**HOW TO COMPLETE THIS TASK:**
Below are the entries; set down each of them exactly.

Start of DATA RECORDS

theorem failWarm_kept {q : Keep} (s : Slot) (cause : Nat) {d : Dev} (h : Kept q d) :
    Kept q (failWarm s cause d) := by
  unfold failWarm
  repeat' (first
    | with_reducible assumption | intro _
    | (extract_lets +onlyGivenNames -underBinder dd; first
        | ((have hh : Kept q dd := ?_); on_goal 2 => clear_value dd; on_goal 1 => subst dd)
        | (subst dd))
    | ((conv => (arg 2; arg 23; skip)); with_reducible refine Kept.mk' ?_ rfl rfl rfl rfl rfl rfl rfl rfl rfl)
    | with_reducible apply eraseManifest_kept | with_reducible apply conditionEvent_kept | split)

theorem cutSolves_kept {q : Keep} (bc : Nanos) {d : Dev} (h : Kept q d) :
    Kept q (cutSolves bc d) := by
  unfold cutSolves
  repeat' (first
    | with_reducible assumption | intro _ | with_reducible apply modSlot_kept | with_reducible apply Kept.foldl)

theorem warmReadDone_kept {q : Keep} (read : SlotRead) {d : Dev} (h : Kept q d) :
    Kept q (warmReadDone read d) := by
  unfold warmReadDone
  repeat' (first
    | with_reducible assumption | intro _
    | (extract_lets +onlyGivenNames -underBinder dd; first
        | ((have hh : Kept q dd := ?_); on_goal 2 => clear_value dd; on_goal 1 => subst dd)
        | (subst dd))
    | ((conv => (arg 2; arg 23; skip)); with_reducible refine Kept.mk' ?_ rfl rfl rfl rfl rfl rfl rfl rfl rfl)
    | with_reducible apply noteHeader_kept | with_reducible apply burnRetired_kept
    | with_reducible apply failWarm_kept | with_reducible apply cutSolves_kept | split)

theorem imageBlockTimeout_kept {q : Keep} {d : Dev} (hq : q.pos = none) (hm : q.plan = none) (h : Kept q d) :
    Kept q (imageBlockTimeout d) := by
  unfold imageBlockTimeout
  repeat' (first
    | with_reducible assumption | intro _ | with_reducible apply failSlot_kept | with_reducible apply failWarm_kept
    | with_reducible apply endCommit_kept | split)

/-! ### Ladder -/

theorem countAdmitFail_kept {q : Keep} (x : Nat) {d : Dev} (h : Kept q d) :
    Kept q (countAdmitFail x d) := by
  unfold countAdmitFail
  repeat' (first
    | with_reducible assumption | intro _ | with_reducible apply bump_kept | with_reducible apply Dev_modDie_kept)

theorem admitDie_kept {q : Keep} (x : Nat) (latency : Nat) {d : Dev} (h : Kept q d) :
    Kept q (admitDie x latency d) := by
  unfold admitDie
  repeat' (first
    | with_reducible assumption | intro _ | with_reducible apply refreshModes_kept
    | with_reducible apply loadDie_kept | with_reducible apply Dev_modDie_kept)

theorem rejectDie_kept {q : Keep} (x : Nat) {d : Dev} (h : Kept q d) :
    Kept q (rejectDie x d) := by
  unfold rejectDie
  repeat' (first
    | with_reducible assumption | intro _ | with_reducible apply refreshModes_kept
    | with_reducible apply countAdmitFail_kept | with_reducible apply Dev_modDie_kept)

theorem decideReport_kept {q : Keep} (x : Nat) (ok : Bool) (latency : Nat) {d : Dev} (h : Kept q d) :
    Kept q (decideReport x ok latency d) := by
  unfold decideReport
  repeat' (first
    | with_reducible assumption | intro _
    | (extract_lets +onlyGivenNames -underBinder dd; first
        | ((have hh : Kept q dd := ?_); on_goal 2 => clear_value dd; on_goal 1 => subst dd)
        | (subst dd))
    | with_reducible apply admitDie_kept | with_reducible apply rejectDie_kept | with_reducible apply Dev_setDie_kept
    | with_reducible apply countAdmitFail_kept | with_reducible apply declareFailed_kept
    | with_reducible apply restartDie_kept | with_reducible apply Dev_modDie_kept | split)

theorem noteMemory_kept {q : Keep} (x : Nat) (m : MemFit) (start : Bool) {d : Dev} (h : Kept q d) :
    Kept q (noteMemory x m start d) := by
  unfold noteMemory
  repeat' (first
    | with_reducible assumption | intro _
    | (extract_lets +onlyGivenNames -underBinder dd; first
        | ((have hh : Kept q dd := ?_); on_goal 2 => clear_value dd; on_goal 1 => subst dd)
        | (subst dd))
    | with_reducible apply Dev_modDie_kept | with_reducible apply rejectDie_kept
    | with_reducible apply conditionEvent_kept | split)

theorem dieAdmissionReport_kept {q : Keep} (die : Fin 6) (digestsOk : Bool) (versionOk : Bool) (epochOk : Bool)
    (latency : Nat) (memory : MemFit) {d : Dev} (h : Kept q d) :
    Kept q (dieAdmissionReport die digestsOk versionOk epochOk latency memory d) := by
  unfold dieAdmissionReport
  repeat' (first
    | with_reducible assumption | intro _
    | (extract_lets +onlyGivenNames -underBinder dd; first
        | ((have hh : Kept q dd := ?_); on_goal 2 => clear_value dd; on_goal 1 => subst dd)
        | (subst dd))
    | with_reducible apply noteMemory_kept | with_reducible apply decideReport_kept
    | with_reducible apply fwEvent_kept | with_reducible apply Dev_modDie_kept | split)

theorem admissionDeadline_kept {q : Keep} (die : Fin 6) {d : Dev} (h : Kept q d) :
    Kept q (admissionDeadline die d) := by
  unfold admissionDeadline
  repeat' (first
    | with_reducible assumption | intro _
    | (extract_lets +onlyGivenNames -underBinder dd; (subst dd))
    | with_reducible apply rejectDie_kept | with_reducible apply Dev_modDie_kept | split)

End of DATA RECORDS

**WRITTEN SOLUTION:**
theorem failWarm_kept {q : Keep} (s : Slot) (cause : Nat) {d : Dev} (h : Kept q d) :
    Kept q (failWarm s cause d) := by
  unfold failWarm
  repeat' (first
    | with_reducible assumption | intro _
    | (extract_lets +onlyGivenNames -underBinder dd; first
        | ((have hh : Kept q dd := ?_); on_goal 2 => clear_value dd; on_goal 1 => subst dd)
        | (subst dd))
    | ((conv => (arg 2; arg 23; skip)); with_reducible refine Kept.mk' ?_ rfl rfl rfl rfl rfl rfl rfl rfl rfl)
    | with_reducible apply eraseManifest_kept | with_reducible apply conditionEvent_kept | split)

theorem cutSolves_kept {q : Keep} (bc : Nanos) {d : Dev} (h : Kept q d) :
    Kept q (cutSolves bc d) := by
  unfold cutSolves
  repeat' (first
    | with_reducible assumption | intro _ | with_reducible apply modSlot_kept | with_reducible apply Kept.foldl)

theorem warmReadDone_kept {q : Keep} (read : SlotRead) {d : Dev} (h : Kept q d) :
    Kept q (warmReadDone read d) := by
  unfold warmReadDone
  repeat' (first
    | with_reducible assumption | intro _
    | (extract_lets +onlyGivenNames -underBinder dd; first
        | ((have hh : Kept q dd := ?_); on_goal 2 => clear_value dd; on_goal 1 => subst dd)
        | (subst dd))
    | ((conv => (arg 2; arg 23; skip)); with_reducible refine Kept.mk' ?_ rfl rfl rfl rfl rfl rfl rfl rfl rfl)
    | with_reducible apply noteHeader_kept | with_reducible apply burnRetired_kept
    | with_reducible apply failWarm_kept | with_reducible apply cutSolves_kept | split)

theorem imageBlockTimeout_kept {q : Keep} {d : Dev} (hq : q.pos = none) (hm : q.plan = none) (h : Kept q d) :
    Kept q (imageBlockTimeout d) := by
  unfold imageBlockTimeout
  repeat' (first
    | with_reducible assumption | intro _ | with_reducible apply failSlot_kept | with_reducible apply failWarm_kept
    | with_reducible apply endCommit_kept | split)

/-! ### Ladder -/

theorem countAdmitFail_kept {q : Keep} (x : Nat) {d : Dev} (h : Kept q d) :
    Kept q (countAdmitFail x d) := by
  unfold countAdmitFail
  repeat' (first
    | with_reducible assumption | intro _ | with_reducible apply bump_kept | with_reducible apply Dev_modDie_kept)

theorem admitDie_kept {q : Keep} (x : Nat) (latency : Nat) {d : Dev} (h : Kept q d) :
    Kept q (admitDie x latency d) := by
  unfold admitDie
  repeat' (first
    | with_reducible assumption | intro _ | with_reducible apply refreshModes_kept
    | with_reducible apply loadDie_kept | with_reducible apply Dev_modDie_kept)

theorem rejectDie_kept {q : Keep} (x : Nat) {d : Dev} (h : Kept q d) :
    Kept q (rejectDie x d) := by
  unfold rejectDie
  repeat' (first
    | with_reducible assumption | intro _ | with_reducible apply refreshModes_kept
    | with_reducible apply countAdmitFail_kept | with_reducible apply Dev_modDie_kept)

theorem decideReport_kept {q : Keep} (x : Nat) (ok : Bool) (latency : Nat) {d : Dev} (h : Kept q d) :
    Kept q (decideReport x ok latency d) := by
  unfold decideReport
  repeat' (first
    | with_reducible assumption | intro _
    | (extract_lets +onlyGivenNames -underBinder dd; first
        | ((have hh : Kept q dd := ?_); on_goal 2 => clear_value dd; on_goal 1 => subst dd)
        | (subst dd))
    | with_reducible apply admitDie_kept | with_reducible apply rejectDie_kept | with_reducible apply Dev_setDie_kept
    | with_reducible apply countAdmitFail_kept | with_reducible apply declareFailed_kept
    | with_reducible apply restartDie_kept | with_reducible apply Dev_modDie_kept | split)

theorem noteMemory_kept {q : Keep} (x : Nat) (m : MemFit) (start : Bool) {d : Dev} (h : Kept q d) :
    Kept q (noteMemory x m start d) := by
  unfold noteMemory
  repeat' (first
    | with_reducible assumption | intro _
    | (extract_lets +onlyGivenNames -underBinder dd; first
        | ((have hh : Kept q dd := ?_); on_goal 2 => clear_value dd; on_goal 1 => subst dd)
        | (subst dd))
    | with_reducible apply Dev_modDie_kept | with_reducible apply rejectDie_kept
    | with_reducible apply conditionEvent_kept | split)

theorem dieAdmissionReport_kept {q : Keep} (die : Fin 6) (digestsOk : Bool) (versionOk : Bool) (epochOk : Bool)
    (latency : Nat) (memory : MemFit) {d : Dev} (h : Kept q d) :
    Kept q (dieAdmissionReport die digestsOk versionOk epochOk latency memory d) := by
  unfold dieAdmissionReport
  repeat' (first
    | with_reducible assumption | intro _
    | (extract_lets +onlyGivenNames -underBinder dd; first
        | ((have hh : Kept q dd := ?_); on_goal 2 => clear_value dd; on_goal 1 => subst dd)
        | (subst dd))
    | with_reducible apply noteMemory_kept | with_reducible apply decideReport_kept
    | with_reducible apply fwEvent_kept | with_reducible apply Dev_modDie_kept | split)

theorem admissionDeadline_kept {q : Keep} (die : Fin 6) {d : Dev} (h : Kept q d) :
    Kept q (admissionDeadline die d) := by
  unfold admissionDeadline
  repeat' (first
    | with_reducible assumption | intro _
    | (extract_lets +onlyGivenNames -underBinder dd; (subst dd))
    | with_reducible apply rejectDie_kept | with_reducible apply Dev_modDie_kept | split)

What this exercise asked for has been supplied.